**Task directions**
Set out exactly, line by line, the stretch of data below that begins at the line containing "else if st == 3 || st == 4 then s" and ends at the line containing "else (((s.wr F.TM_TD_STAT_SRC", with both ends kept.

**Available records**
☆ ☆ ☆ ☆ ☆ ☆ ☆
/-- The bound and rate of Invar at a boundary (R391 to R393): in holdover the rate is the model's, and HOLDOVER_OUT follows a bound above
SPEC. -/
def State.invarTick (s : State) (bound : Nat) (rate : Int) : State :=
  let st := s.rd F.TM_TD_STAT_STATE 0
  if st != 3 && st != 4 then s
  else
    let s := (s.wr F.TM_INV_STAT_BOUND 0 (min bound 65535)).modTime fun x => { x with rate := rate }
    if st == 3 && s.cfg F.TM_INV_CTRL_SPEC 0 < bound then
      ((s.wr F.TM_TD_STAT_STATE 0 4).announceClass).raise F.TM_STICKY_HOLDOVER_OUT 0
    else s

/-- TICK_OUT pulses at boundaries on its divider (R375). -/
def State.tickOutPulse (s : State) : State :=
  if s.cfgOn F.TM_TICK_TO_EN 0 && s.tick.toNat % 2 ^ min (s.cfg F.TM_TICK_TO_DIV 0) 20 == 0 then s.send (.tickOut s.tick) else s

/-! ### Sources (R379 to R381, R385) -/

/-- An engine is a qualified time source (R385). -/
def State.engineTime (s : State) (e : Nat) : Bool :=
  let i := e + 2
  let x := s.timeSource i
  let recent := match x.heardAt with | some t => decide (s.now ≤ t + 1024) | none => false
  let cls := (s.lineFrame e).ttAcc.cls
  s.engineExists e && s.native e && !s.on F.LF_CFG_HUB e && !s.on F.LF_CFG_SUB e && !s.ssf e && recent && x.flags.testBit 3 &&
    cls != 248 && cls != 255 &&
    (s.cfg F.TM_TS_CFG_ASYM i != 2 || (s.on F.TM_TS_STAT_LEARNED i && !s.on F.TM_TS_STAT_STALE i))

/-- Class and STEPS that a source carries, and whether an engine qualifies, as they stand at a decision (R378, R385). -/
def State.refreshSource (s : State) (i : Nat) : State :=
  let tod := if i == 0 then s.timePll.tod0 else s.timePll.tod1
  let cls := s.cfg F.TM_TS_CFG_CLASS i
  if i ≤ 1 then
    s.wr F.TM_TS_STAT_CLASS i (if cls == 0 then (match tod with | some (_, c) => c | none => 255) else cls)
  else if i == 10 then s.wr F.TM_TS_STAT_CLASS i cls
  else if i ≤ 9 then
    let t := (s.lineFrame (i - 2)).ttAcc
    ((s.wr F.TM_TS_STAT_CLASS i t.cls).wr F.TM_TS_STAT_STEPS i t.steps).wrBool F.TM_TS_STAT_QUAL i (s.engineTime (i - 2))
  else s

/-- Rank of a time source (R379): class, STEPS, priority, number. -/
def State.sourceRank (s : State) (i : Nat) : Nat :=
  ((s.rd F.TM_TS_STAT_CLASS i * 256 + s.rd F.TM_TS_STAT_STEPS i) * 16 + s.cfg F.TM_TS_CFG_PRIO i) * 16 + i

/-- The source that the time DPLL takes (R374, R379). -/
def State.wantedSource (s : State) : Option Nat :=
  let ok (i : Nat) : Bool := s.on F.TM_TS_STAT_QUAL i
  let only (i : Nat) : Option Nat := if ok i then some i else none
  if s.worker then only 11
  else if s.followsMate then only 12
  else if s.cfgOn F.TM_TD_CTRL_FORCE 0 then only (s.cfg F.TM_TD_CTRL_FSRC 0)
  else
    ((List.range 13).filter fun i => s.cfgOn F.TM_TS_CFG_EN i && ok i).foldl
      (fun b i => match b with
        | none => some i
        | some j => if s.sourceRank i < s.sourceRank j then some i else some j) none

/-- The offset of the selected source is removed by a step or a slew (R380); in units of 2⁻³² ns. -/
def State.removeOffset (s : State) (theta : Int) : State :=
  let big := decide (s.cfg F.TM_TD_CTRL_STEP_THR 0 * 2 ^ 32 < theta.natAbs)
  let s :=
    if big && (!s.timeValid || s.cfgOn F.TM_TD_CTRL_STEP_EN 0) then
      s.modTime fun x => { x with step := some (-theta), slew := 0, removing := true }
    else s.modTime fun x => { x with slew := -theta, removing := true }
  s.raiseIf big F.TM_STICKY_TIME_STEP 0

/-- TIME_DECISION: every 256 ticks the time DPLL selects its source and removes its offset (R378 to R380); `offsets` are filtered
offsets of sources in 1/256 ns, `rate` the correction y of R377. -/
def State.timeDecision (s : State) (offsets : List (Nat × Int)) (rate : Int) : State :=
  if s.tick.toNat % 256 != 0 then s
  else
    let s := s.each (List.range 13) State.refreshSource
    let s := s.each offsets fun s o => s.wr F.TM_TS_OFS_VAL o.1 (unsigned 32 o.2)
    let st := s.rd F.TM_TD_STAT_STATE 0
    let old := if s.timePll.selected then some (s.rd F.TM_TD_STAT_SRC 0) else none
    let want := s.wantedSource
    let s := s.each (List.range 13) fun s i => s.wrBool F.TM_TS_STAT_SEL i (want == some i)
    match want with
    | none =>
      let s := s.modTime fun x =>
        { x with selected := false, slew := 0, removing := false, goodSince := none, held := x.held || s.timeValid }
      if !s.timeValid then (s.wr F.TM_TD_STAT_STATE 0 0).announceClass
      else if st == 3 || st == 4 then s
      else ((s.wr F.TM_TD_STAT_STATE 0 3).announceClass).raise F.TM_STICKY_TIME_HOLDOVER 0
    | some i =>
      let s := s.modTime fun x => { x with selected := true, rate := rate }
      let s := if old == some i && st != 0 && st != 3 && st != 4 then s
        else (((s.wr F.TM_TD_STAT_SRC 0 i).wr F.TM_TD_STAT_STATE 0 1).wr F.TM_INV_STAT_BOUND 0 0).modTime fun x =>
          { x with goodSince := none, slew := 0, removing := false }
      let s := s.raiseIf (old.isSome && old != some i) F.TM_STICKY_TIME_SRC_SWITCH 0
      match offsets.find? (·.1 == i) with
      | some (_, v) =>
        let s := s.modTime fun x =>
          { x with goodSince := if v.natAbs ≤ 50 * 256 then (match x.goodSince with | some t => some t | none => some s.now) else none }
        (s.removeOffset (v * 2 ^ 24)).announceClass
      | none => s.announceClass

/-- TIME_LOCKED: the filtered offset has stayed within ±50 ns for 10 s (R378); after a holdover Invar resumes 60 s later (R393). -/
def State.timeLocked (s : State) : State :=
  match s.timePll.goodSince with
  | some t =>
    if s.rd F.TM_TD_STAT_STATE 0 == 1 && s.elapsed t 3125000 then
      ((s.wr F.TM_TD_STAT_STATE 0 2).modTime fun x =>
        { x with lockedAt := if x.held then s.now + 18750000 else s.now, held := false }).announceClass
    else s
  | none => s

/-- The correction of a source in units of 2⁻¹⁶ ns: TM_TS_ADJ in 1/16 ns. -/
def State.adjUnits (s : State) (i : Nat) : Int := signed 32 (s.cfg F.TM_TS_ADJ_ADJ i) * 4096

/-- PPS_EDGE: a 1PPS_IN edge is stamped (R381). -/
def State.ppsEdge (s : State) (i : Nat) (stamp : Stamp) : State :=
  let t := stamp.units
  let x := s.timeSource i
  let second : Int := 1000000000 * 65536
  let good := match x.edge with | some (t0, _) => decide ((t - t0 - second).natAbs ≤ 1000 * 65536) | none => false
  let n := if good then x.goodEdges + 1 else 1
  let at_ := t - s.adjUnits i
  let tod := if i == 0 then s.timePll.tod0 else s.timePll.tod1
  let whole : Option Int :=
    if s.timeValid then some ((at_ + second / 2) / second * second)
    else match tod with | some (sec, _) => some (sec * second) | none => none
  let s := s.modSource i fun x =>
    { x with edge := some (t, s.now), goodEdges := n, missed := false, theta := match whole with | some w => at_ - w | none => x.theta }
  let s := if i == 0 then s.modTime fun x => { x with tod0 := x.tod0.map fun p => (p.1 + 1, p.2) }
    else s.modTime fun x => { x with tod1 := x.tod1.map fun p => (p.1 + 1, p.2) }
  if 3 ≤ n then s.wr F.TM_TS_STAT_QUAL i 1 else s

/-- PPS_MISS: 2 seconds without an edge (R381). -/
def State.ppsMiss (s : State) (i : Nat) : State :=
  let x := s.timeSource i
  let since := match x.edge with | some (_, n) => n | none => 0
  if x.missed || !s.cfgOn F.TM_TS_CFG_EN i || !s.elapsed since 625000 then s
  else ((s.modSource i fun x => { x with missed := true, goodEdges := 0 }).wr F.TM_TS_STAT_QUAL i 0).raise F.TM_STICKY_PPS_MISS 0

/-- CRC-16 with x¹⁶ + x¹² + x⁵ + 1 and initial value 0xFFFF over bytes. -/
def crc16 (bytes : List Byte) : Nat := (bytes.flatMap fun b => bitsOf 8 b.toNat).foldl (crcStep 16 0x1021) 0xFFFF

/-- A number of bytes, the most significant first. -/
def bigEndian (bytes : List Byte) : Nat := bytes.foldl (fun n b => n * 256 + b.toNat) 0

/-- TOD_MESSAGE: accepted if its CRC passes and its last byte arrives 50 to 950 ms after an edge of the input it describes (R382). -/
def State.todMessage (s : State) (bytes : List Byte) : State :=
  if !s.cfgOn F.TM_PPS_CFG_TODI_EN 0 then s
  else
    let i := s.cfg F.TM_PPS_CFG_TOD_SRC 0
    let timed := match (s.timeSource i).edge with
      | some (_, n) => decide (n + 15625 ≤ s.now) && decide (s.now ≤ n + 296875)
      | none => false
    let form := bytes.length == 18 && bytes.take 4 == [0xC5, 0x3A, 0x01, 12]
    let good := form && timed && crc16 ((bytes.drop 2).take 14) == bigEndian (bytes.drop 16)
    if !good then s.raise F.TM_STICKY_TOD_ERR 0
    else
      let v := some (bigEndian ((bytes.drop 4).take 6), ((bytes[12]?).getD 0).toNat)
      if i == 0 then s.modTime fun x => { x with tod0 := v } else s.modTime fun x => { x with tod1 := v }

/-- The bytes of a number, the most significant first. -/
def toBytes : Nat → Nat → List Byte
  | 0, _ => []
  | n + 1, v => BitVec.ofNat 8 (v / 256 ^ n) :: toBytes n v

/-- The ToD message for a second (R382, R394). -/
def State.todBytes (s : State) (second : Nat) : List Byte :=
  let flags := s.cfg F.TM_UTC_LEAP61 0 * 128 + s.cfg F.TM_UTC_LEAP59 0 * 64 + s.cfg F.TM_UTC_VALID 0 * 32 +
    (s.rd F.TM_TD_STAT_STATE 0 == 2).toNat * 16 + (s.rd F.TM_GD_STAT_STATE 0 == 2).toNat * 8
  let body : List Byte := [0x01, 12] ++ toBytes 6 second ++ toBytes 2 (s.cfg F.TM_UTC_UTC_OFS 0) ++
    [BitVec.ofNat 8 (s.rd F.TM_TD_STAT_CLASS 0), BitVec.ofNat 8 flags, 0, 0]
  [0xC5, 0x3A] ++ body ++ toBytes 2 (crc16 body)

/-- PPS_OUT_EDGE: the time counter has reached a whole second (R394). -/
def State.ppsOutEdge (s : State) : State :=
  let sec := s.timePll.tb / secondUnits
  if sec ≤ s.timePll.second then s
  else
    let s := s.modTime fun x => { x with second := sec, todDue := some s.now }
    let quiet := s.cfgOn F.TM_PPS_CFG_SQ 0 && !s.timeValid
    let mark (i : Nat) (inverted : Bool) : Out :=
      .pps i sec (signed 16 (s.cfg F.TM_PPS_ADJ_OUT_ADJ 0)) (s.cfg F.TM_PPS_CFG_WIDTH 0) inverted
    let s := if s.cfgOn F.TM_PPS_CFG_EN_O0 0 && !quiet then s.send (mark 0 (s.cfgOn F.TM_PPS_CFG_POL_O0 0)) else s
    if s.cfgOn F.TM_PPS_CFG_EN_O1 0 && !quiet then s.send (mark 1 (s.cfgOn F.TM_PPS_CFG_POL_O1 0)) else s

/-- TOD_TX_SEND: 100 ms after each edge the message for the next edge starts (R394). -/
def State.todSend (s : State) : State :=
  match s.timePll.todDue with
  | some t =>
    if s.cfgOn F.TM_PPS_CFG_TODO_EN 0 && s.elapsed t 31250 then
      (s.modTime fun x => { x with todDue := none }).send (.tod (s.todBytes (s.timePll.second + 1)))
    else s
  | none => s

/-- The frequency that CLK_OUT[j] gives, in units of 1/1,024 kHz: none while it is off or squelched (R395). -/
def State.clockOut (s : State) (j : Nat) : Option Nat :=
  let freq := s.cfg F.TM_CLKO_FREQ_FREQ j
  let below (opt : Field) (ql : Nat) : Bool :=
    decide (qlRank (s.cfgOn opt 0) (s.cfg F.TM_CLKO_CFG_SQ_QL j) < qlRank (s.cfgOn opt 0) ql)
  let quiet := match s.cfg F.TM_CLKO_CFG_SRC j with
    | 1 => s.rd F.TM_OD_STAT_STATE 0 != 2 || below F.TM_OD_CTRL_OPT (s.rd F.TM_OD_STAT_QL 0)
    | 2 => s.rd F.TM_TD_STAT_STATE 0 != 2
    | 3 => false
    | _ => s.rd F.TM_GD_STAT_STATE 0 != 2 || below F.TM_GD_CTRL_OPT (s.rd F.TM_GD_STAT_QL 0)
  if s.cfgOn F.TM_CLKO_CFG_EN j && decide (1024 ≤ freq) && decide (freq ≤ 819200000) && !(s.cfgOn F.TM_CLKO_CFG_SQ j && quiet) then some freq
  else none

/-- TICK_IN_EDGE: while TICK_IN is selected its edges steer the boundary's phase, by slewing only (R376). -/
def State.tickInEdge (s : State) (phase : Int) : State :=
  if s.gridPll.selected && s.rd F.TM_GD_STAT_SEL 0 == 8 then s.modTime fun x => { x with tickPhase := phase } else s

/-- A measurement of the software source at its boundary (TM_SW_OFS); one that meets a step is discarded (R397). -/
def State.swMeasure (s : State) (v : Word) : State :=
  if s.timePll.step.isSome then s
  else
    ((s.modSource 10 fun x => { x with theta := v.toInt * 256, writtenAt := some s.now }).wr F.TM_TS_OFS_VAL 10 v.toNat).wr
      F.TM_TS_STAT_QUAL 10 1

/-- SW_SOURCE_TIMEOUT: 4 s without a write (R379, TM_SW_OFS). -/
def State.swTimeout (s : State) : State :=
  match (s.timeSource 10).writtenAt with
  | some t =>
    if s.elapsed t 1250000 then (s.modSource 10 fun x => { x with writtenAt := none }).wr F.TM_TS_STAT_QUAL 10 0 else s
  | none => s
☆ ☆ ☆ ☆ ☆ ☆ ☆
**Answer section**
      else if st == 3 || st == 4 then s
      else ((s.wr F.TM_TD_STAT_STATE 0 3).announceClass).raise F.TM_STICKY_TIME_HOLDOVER 0
    | some i =>
      let s := s.modTime fun x => { x with selected := true, rate := rate }
      let s := if old == some i && st != 0 && st != 3 && st != 4 then s
        else (((s.wr F.TM_TD_STAT_SRC 0 i).wr F.TM_TD_STAT_STATE 0 1).wr F.TM_INV_STAT_BOUND 0 0).modTime fun x =>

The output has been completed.